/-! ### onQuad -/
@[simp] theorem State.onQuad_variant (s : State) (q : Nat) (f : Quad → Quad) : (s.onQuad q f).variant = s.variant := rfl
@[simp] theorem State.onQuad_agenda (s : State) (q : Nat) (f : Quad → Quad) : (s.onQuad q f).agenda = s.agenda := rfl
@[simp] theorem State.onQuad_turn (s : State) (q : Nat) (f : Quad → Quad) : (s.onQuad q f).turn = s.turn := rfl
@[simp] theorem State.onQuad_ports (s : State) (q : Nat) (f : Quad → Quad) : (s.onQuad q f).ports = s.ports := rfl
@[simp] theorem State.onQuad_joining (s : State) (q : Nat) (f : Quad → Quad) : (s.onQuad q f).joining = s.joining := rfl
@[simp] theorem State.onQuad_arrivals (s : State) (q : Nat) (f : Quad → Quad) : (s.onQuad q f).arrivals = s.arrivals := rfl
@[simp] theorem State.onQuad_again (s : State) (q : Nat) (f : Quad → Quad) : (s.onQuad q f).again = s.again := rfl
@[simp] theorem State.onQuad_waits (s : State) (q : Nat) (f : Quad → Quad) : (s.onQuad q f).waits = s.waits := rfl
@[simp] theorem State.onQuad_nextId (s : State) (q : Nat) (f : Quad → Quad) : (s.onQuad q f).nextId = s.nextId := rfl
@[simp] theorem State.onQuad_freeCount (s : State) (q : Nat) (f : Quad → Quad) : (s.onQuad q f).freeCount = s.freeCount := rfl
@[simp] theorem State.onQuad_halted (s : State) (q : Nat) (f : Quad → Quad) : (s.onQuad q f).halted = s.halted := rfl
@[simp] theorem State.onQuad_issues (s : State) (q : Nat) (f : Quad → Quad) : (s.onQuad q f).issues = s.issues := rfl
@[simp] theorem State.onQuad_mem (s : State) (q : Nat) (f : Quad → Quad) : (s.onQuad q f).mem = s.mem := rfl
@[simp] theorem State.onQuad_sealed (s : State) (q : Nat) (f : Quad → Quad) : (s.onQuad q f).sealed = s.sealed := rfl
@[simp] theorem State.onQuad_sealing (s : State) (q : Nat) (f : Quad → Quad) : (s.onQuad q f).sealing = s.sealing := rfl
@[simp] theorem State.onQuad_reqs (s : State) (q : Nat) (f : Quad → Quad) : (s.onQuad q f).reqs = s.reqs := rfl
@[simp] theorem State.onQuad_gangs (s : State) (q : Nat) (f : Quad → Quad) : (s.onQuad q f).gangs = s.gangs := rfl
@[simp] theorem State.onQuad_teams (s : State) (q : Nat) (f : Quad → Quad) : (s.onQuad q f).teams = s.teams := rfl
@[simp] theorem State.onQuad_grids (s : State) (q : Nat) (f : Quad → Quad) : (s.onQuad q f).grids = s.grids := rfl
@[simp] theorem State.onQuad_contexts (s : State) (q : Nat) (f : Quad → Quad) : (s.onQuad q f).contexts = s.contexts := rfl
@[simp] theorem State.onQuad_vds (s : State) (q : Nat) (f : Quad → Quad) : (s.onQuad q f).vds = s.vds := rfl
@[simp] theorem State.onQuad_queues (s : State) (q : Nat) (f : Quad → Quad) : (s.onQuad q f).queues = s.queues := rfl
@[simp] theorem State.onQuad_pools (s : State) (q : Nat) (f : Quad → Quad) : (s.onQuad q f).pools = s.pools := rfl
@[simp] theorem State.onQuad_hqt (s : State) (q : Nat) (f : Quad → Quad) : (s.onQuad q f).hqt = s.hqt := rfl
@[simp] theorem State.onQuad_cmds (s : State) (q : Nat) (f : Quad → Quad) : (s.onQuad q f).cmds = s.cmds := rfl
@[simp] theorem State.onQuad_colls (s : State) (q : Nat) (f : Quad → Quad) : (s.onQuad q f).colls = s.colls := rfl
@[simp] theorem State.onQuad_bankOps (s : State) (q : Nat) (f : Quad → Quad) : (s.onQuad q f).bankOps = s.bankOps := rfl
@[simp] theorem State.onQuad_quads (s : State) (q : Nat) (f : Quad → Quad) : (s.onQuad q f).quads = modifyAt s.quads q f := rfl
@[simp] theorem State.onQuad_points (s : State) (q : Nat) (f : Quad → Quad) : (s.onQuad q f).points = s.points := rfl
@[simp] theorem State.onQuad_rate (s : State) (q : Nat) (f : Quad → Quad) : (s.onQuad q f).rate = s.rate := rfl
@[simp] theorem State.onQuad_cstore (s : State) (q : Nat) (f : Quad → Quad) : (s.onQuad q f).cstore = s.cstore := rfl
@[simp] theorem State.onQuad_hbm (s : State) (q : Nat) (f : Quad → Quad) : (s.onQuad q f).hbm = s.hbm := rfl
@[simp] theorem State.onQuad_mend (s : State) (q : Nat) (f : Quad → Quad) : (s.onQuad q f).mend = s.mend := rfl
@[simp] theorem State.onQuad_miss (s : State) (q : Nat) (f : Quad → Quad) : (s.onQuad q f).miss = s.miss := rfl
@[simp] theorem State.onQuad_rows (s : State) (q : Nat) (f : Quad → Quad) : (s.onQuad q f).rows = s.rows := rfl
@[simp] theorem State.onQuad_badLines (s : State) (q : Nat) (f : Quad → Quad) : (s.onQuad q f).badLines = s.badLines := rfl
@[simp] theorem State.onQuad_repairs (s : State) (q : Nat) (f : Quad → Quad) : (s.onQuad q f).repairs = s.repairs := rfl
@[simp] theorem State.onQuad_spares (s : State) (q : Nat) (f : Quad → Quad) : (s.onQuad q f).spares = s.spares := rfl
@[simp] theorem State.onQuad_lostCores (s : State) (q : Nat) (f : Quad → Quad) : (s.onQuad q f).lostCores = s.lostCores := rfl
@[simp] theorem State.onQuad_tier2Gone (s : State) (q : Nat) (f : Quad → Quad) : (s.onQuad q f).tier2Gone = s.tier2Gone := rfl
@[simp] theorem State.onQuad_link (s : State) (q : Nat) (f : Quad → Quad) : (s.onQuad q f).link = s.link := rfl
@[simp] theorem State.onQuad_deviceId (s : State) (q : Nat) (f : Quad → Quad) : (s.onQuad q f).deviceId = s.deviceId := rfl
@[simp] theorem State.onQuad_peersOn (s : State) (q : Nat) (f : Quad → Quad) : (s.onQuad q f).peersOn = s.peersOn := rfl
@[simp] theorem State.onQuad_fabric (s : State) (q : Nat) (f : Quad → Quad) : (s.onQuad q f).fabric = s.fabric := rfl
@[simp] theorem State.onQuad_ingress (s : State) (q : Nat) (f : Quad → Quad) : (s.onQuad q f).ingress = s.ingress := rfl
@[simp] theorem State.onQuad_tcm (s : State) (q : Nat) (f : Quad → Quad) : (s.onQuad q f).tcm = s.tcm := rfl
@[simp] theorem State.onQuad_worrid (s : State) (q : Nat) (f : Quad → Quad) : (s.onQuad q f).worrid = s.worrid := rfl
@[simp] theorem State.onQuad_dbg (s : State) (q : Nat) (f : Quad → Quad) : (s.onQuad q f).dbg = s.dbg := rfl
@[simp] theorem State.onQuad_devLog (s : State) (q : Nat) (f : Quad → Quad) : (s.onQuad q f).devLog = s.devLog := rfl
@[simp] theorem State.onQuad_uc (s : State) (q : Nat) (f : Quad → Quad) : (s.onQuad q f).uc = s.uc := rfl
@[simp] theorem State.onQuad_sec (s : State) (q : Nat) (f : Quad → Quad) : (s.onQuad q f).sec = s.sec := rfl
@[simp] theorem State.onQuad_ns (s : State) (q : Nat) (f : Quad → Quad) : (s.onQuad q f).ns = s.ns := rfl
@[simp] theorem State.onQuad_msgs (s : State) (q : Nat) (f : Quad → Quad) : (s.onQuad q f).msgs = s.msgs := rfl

--- EXERCISE DIRECTIONS ---
In the material above, find the line containing "s.hbm := rfl" and the line containing "s.lostCores := rfl", then write out exactly those two lines and every line between them, and nothing more.

--- YOUR RESPONSE ---
@[simp] theorem State.onQuad_hbm (s : State) (q : Nat) (f : Quad → Quad) : (s.onQuad q f).hbm = s.hbm := rfl
@[simp] theorem State.onQuad_mend (s : State) (q : Nat) (f : Quad → Quad) : (s.onQuad q f).mend = s.mend := rfl
@[simp] theorem State.onQuad_miss (s : State) (q : Nat) (f : Quad → Quad) : (s.onQuad q f).miss = s.miss := rfl
@[simp] theorem State.onQuad_rows (s : State) (q : Nat) (f : Quad → Quad) : (s.onQuad q f).rows = s.rows := rfl
@[simp] theorem State.onQuad_badLines (s : State) (q : Nat) (f : Quad → Quad) : (s.onQuad q f).badLines = s.badLines := rfl
@[simp] theorem State.onQuad_repairs (s : State) (q : Nat) (f : Quad → Quad) : (s.onQuad q f).repairs = s.repairs := rfl
@[simp] theorem State.onQuad_spares (s : State) (q : Nat) (f : Quad → Quad) : (s.onQuad q f).spares = s.spares := rfl
@[simp] theorem State.onQuad_lostCores (s : State) (q : Nat) (f : Quad → Quad) : (s.onQuad q f).lostCores = s.lostCores := rfl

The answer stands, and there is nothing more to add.